### Task details:
Take each line below that has "Option" and copy it.

### Stored items:
§ §

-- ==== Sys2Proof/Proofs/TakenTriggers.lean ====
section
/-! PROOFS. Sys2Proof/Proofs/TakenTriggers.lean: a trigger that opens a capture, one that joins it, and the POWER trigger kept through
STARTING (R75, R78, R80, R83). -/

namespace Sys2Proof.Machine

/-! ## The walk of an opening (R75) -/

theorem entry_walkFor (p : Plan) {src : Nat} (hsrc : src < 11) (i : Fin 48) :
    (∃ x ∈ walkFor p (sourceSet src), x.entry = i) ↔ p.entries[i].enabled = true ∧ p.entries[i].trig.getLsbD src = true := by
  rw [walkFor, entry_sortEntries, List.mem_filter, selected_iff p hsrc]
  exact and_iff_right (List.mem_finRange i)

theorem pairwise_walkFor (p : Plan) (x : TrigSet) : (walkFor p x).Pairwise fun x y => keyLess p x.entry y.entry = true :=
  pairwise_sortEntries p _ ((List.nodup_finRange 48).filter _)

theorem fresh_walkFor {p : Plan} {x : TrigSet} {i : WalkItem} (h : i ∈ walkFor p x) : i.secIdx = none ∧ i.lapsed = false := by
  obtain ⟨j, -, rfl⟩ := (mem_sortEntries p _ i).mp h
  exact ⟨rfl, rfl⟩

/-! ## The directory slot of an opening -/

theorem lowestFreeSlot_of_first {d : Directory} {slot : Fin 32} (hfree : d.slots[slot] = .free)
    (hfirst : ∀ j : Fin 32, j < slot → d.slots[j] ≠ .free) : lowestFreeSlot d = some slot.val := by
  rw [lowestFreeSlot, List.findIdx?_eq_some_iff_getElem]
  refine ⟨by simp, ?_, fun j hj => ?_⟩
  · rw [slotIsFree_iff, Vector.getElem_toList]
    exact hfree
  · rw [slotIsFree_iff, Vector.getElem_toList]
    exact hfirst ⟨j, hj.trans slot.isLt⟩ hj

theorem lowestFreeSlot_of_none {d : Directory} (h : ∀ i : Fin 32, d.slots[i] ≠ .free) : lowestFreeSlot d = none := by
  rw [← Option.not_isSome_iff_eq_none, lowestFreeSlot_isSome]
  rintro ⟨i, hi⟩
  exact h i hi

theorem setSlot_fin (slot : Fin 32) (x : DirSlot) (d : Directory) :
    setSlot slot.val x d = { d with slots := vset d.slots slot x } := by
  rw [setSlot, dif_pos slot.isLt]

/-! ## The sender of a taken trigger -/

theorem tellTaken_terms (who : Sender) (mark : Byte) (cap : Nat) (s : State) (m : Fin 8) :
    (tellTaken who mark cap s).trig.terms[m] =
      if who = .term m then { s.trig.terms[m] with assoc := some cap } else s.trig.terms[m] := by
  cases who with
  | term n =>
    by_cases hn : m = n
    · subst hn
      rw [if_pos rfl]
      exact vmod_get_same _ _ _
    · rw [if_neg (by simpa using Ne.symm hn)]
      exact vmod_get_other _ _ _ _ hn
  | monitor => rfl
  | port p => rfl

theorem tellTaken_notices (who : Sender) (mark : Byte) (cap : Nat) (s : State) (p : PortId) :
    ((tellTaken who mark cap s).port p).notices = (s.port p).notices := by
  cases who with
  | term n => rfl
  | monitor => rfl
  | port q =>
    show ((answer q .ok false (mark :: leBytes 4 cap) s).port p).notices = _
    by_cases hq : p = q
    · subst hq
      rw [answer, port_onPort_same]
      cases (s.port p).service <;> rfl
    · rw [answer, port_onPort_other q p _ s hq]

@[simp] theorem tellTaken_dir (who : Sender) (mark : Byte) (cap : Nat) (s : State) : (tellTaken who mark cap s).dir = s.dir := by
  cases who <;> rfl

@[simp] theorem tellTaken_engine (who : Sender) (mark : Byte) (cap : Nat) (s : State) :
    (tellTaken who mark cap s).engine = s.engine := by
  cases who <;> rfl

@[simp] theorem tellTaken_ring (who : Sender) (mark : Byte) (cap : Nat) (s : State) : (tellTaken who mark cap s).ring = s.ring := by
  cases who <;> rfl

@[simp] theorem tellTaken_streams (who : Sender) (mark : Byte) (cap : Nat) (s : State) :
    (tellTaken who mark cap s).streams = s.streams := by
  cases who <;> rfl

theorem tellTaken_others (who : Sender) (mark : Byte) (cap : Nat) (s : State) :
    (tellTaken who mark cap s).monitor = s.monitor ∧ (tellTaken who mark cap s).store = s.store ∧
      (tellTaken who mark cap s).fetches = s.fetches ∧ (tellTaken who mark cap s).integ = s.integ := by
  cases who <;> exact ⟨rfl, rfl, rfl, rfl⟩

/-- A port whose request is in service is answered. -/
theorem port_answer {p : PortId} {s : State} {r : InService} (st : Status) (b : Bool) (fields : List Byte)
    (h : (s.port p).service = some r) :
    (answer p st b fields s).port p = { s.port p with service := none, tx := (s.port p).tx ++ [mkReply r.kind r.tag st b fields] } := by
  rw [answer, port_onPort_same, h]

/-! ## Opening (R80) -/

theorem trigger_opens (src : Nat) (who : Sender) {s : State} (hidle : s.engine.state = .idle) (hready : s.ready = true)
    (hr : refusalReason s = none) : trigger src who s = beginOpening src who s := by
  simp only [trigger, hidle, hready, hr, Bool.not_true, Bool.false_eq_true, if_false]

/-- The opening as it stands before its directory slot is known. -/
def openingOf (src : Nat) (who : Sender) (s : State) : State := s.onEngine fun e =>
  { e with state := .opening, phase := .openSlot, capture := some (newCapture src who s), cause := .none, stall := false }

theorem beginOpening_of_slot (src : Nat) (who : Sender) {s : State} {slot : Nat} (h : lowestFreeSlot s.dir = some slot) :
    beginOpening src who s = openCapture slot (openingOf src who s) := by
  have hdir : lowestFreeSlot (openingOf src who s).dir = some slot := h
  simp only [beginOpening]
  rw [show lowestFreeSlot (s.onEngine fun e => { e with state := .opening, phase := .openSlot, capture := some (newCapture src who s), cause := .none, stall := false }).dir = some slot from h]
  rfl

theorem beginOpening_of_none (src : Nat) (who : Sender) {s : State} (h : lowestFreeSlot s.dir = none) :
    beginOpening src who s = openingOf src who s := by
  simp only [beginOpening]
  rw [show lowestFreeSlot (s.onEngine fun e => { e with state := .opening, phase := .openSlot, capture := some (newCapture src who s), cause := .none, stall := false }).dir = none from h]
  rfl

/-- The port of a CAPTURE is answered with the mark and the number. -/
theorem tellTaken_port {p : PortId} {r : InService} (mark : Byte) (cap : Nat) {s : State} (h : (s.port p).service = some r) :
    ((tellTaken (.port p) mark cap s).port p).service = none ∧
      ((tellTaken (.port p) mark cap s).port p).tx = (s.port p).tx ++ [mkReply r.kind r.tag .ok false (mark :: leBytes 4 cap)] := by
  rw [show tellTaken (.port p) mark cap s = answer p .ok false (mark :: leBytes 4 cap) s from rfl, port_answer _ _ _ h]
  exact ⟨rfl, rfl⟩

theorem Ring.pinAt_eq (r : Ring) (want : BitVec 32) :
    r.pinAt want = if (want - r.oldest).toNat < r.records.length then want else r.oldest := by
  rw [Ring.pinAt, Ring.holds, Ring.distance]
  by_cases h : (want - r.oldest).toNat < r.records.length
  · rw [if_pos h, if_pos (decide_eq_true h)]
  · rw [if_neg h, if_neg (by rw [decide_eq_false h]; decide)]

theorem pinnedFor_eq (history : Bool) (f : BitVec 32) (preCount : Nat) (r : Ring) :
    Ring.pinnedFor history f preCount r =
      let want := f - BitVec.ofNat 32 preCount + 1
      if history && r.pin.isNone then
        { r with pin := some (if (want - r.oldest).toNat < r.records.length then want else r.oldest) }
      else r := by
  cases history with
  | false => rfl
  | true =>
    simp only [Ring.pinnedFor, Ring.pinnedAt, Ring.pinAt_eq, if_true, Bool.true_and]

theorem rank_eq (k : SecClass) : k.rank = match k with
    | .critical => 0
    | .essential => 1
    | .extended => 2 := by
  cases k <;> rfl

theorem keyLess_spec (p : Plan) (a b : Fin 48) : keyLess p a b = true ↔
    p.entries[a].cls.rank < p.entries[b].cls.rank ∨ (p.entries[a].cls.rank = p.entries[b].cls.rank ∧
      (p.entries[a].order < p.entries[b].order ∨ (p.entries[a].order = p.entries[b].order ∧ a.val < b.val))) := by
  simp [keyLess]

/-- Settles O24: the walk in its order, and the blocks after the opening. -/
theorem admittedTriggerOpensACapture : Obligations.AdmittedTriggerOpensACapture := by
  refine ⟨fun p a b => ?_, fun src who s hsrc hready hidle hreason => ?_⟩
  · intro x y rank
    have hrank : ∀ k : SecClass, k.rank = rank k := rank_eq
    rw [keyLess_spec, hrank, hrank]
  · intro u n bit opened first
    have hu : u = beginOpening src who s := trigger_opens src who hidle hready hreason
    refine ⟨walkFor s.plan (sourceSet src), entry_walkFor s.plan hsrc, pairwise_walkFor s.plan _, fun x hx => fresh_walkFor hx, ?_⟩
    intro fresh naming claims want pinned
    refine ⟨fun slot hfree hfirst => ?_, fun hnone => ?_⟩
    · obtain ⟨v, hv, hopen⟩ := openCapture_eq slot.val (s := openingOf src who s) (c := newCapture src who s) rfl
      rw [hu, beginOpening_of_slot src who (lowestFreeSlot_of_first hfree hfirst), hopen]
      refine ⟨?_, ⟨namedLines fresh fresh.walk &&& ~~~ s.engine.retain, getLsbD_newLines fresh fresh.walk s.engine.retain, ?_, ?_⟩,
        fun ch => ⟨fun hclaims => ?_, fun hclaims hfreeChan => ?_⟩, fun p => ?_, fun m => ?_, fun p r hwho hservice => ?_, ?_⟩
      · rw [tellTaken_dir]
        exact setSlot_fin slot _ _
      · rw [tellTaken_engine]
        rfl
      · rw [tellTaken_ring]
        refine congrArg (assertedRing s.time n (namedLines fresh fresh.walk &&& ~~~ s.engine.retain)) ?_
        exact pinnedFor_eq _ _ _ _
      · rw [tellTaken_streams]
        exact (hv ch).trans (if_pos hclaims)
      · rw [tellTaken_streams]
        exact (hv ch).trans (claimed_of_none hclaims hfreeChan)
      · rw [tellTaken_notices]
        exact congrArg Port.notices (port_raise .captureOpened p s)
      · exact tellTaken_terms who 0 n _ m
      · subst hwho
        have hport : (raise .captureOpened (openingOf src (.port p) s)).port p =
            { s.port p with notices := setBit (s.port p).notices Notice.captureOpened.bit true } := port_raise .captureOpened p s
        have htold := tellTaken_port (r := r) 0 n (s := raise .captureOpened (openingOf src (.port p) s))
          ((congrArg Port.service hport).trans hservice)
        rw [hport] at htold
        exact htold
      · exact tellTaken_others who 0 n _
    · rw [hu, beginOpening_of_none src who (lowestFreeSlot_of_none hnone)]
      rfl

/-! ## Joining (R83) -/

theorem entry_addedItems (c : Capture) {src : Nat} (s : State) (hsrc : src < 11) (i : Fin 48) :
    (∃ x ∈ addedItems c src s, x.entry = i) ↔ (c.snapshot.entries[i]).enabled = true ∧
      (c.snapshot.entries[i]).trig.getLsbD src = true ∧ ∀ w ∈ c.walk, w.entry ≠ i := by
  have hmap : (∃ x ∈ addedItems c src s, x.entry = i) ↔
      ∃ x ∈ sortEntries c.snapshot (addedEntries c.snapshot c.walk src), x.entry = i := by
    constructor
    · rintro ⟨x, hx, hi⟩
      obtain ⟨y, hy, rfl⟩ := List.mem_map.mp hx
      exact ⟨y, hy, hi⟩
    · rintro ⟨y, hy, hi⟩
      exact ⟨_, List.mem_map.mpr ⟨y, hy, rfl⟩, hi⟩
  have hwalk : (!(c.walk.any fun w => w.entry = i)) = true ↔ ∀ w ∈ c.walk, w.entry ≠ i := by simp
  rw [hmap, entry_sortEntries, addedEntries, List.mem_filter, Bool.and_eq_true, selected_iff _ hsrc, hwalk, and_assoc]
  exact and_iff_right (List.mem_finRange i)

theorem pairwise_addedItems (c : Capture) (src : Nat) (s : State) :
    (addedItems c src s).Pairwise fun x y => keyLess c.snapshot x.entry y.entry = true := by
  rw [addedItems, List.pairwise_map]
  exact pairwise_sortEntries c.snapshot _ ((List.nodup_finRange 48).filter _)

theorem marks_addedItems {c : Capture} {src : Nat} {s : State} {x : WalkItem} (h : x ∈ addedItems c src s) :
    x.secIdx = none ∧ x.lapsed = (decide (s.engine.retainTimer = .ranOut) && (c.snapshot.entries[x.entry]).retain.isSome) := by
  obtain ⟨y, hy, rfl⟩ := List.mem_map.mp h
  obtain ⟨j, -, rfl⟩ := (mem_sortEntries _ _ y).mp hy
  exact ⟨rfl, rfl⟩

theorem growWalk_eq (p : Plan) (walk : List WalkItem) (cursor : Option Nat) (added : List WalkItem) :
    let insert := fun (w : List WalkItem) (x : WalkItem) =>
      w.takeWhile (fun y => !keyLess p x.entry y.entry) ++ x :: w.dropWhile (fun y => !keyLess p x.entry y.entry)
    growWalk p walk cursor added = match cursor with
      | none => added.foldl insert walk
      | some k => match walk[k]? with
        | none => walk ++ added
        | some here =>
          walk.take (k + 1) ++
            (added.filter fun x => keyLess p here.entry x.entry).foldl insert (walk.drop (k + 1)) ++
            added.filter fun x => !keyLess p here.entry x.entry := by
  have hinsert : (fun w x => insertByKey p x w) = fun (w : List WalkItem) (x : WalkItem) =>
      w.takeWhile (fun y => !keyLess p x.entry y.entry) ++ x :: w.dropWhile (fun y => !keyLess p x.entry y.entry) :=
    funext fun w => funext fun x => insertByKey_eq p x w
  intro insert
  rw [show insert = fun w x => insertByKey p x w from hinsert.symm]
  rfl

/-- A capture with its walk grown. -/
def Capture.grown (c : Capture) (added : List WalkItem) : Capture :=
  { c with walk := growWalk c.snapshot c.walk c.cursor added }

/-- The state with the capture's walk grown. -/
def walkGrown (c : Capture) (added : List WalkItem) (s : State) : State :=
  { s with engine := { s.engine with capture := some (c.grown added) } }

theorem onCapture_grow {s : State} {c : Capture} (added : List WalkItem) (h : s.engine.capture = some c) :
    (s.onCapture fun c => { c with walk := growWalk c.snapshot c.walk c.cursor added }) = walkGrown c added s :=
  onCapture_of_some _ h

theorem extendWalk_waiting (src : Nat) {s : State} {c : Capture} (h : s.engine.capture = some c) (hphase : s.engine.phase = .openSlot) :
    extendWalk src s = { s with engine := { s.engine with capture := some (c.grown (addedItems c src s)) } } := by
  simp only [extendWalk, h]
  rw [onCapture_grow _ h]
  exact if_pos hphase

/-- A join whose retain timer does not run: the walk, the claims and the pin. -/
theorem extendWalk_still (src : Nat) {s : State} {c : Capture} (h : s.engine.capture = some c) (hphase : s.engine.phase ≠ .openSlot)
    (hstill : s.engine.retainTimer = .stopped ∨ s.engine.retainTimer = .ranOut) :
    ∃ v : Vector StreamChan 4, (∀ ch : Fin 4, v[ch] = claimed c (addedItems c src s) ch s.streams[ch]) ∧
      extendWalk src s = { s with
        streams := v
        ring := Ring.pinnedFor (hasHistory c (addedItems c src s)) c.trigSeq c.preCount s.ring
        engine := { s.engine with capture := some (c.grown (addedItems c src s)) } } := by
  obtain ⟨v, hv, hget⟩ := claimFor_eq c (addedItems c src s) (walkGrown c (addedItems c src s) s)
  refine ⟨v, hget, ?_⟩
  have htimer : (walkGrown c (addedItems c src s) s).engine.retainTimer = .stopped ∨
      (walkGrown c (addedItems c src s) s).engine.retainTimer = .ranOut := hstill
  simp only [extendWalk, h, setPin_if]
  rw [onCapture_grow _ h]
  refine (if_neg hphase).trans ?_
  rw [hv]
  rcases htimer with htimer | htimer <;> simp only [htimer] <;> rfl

§ §

### Solution:
  rw [← Option.not_isSome_iff_eq_none, lowestFreeSlot_isSome]
theorem growWalk_eq (p : Plan) (walk : List WalkItem) (cursor : Option Nat) (added : List WalkItem) :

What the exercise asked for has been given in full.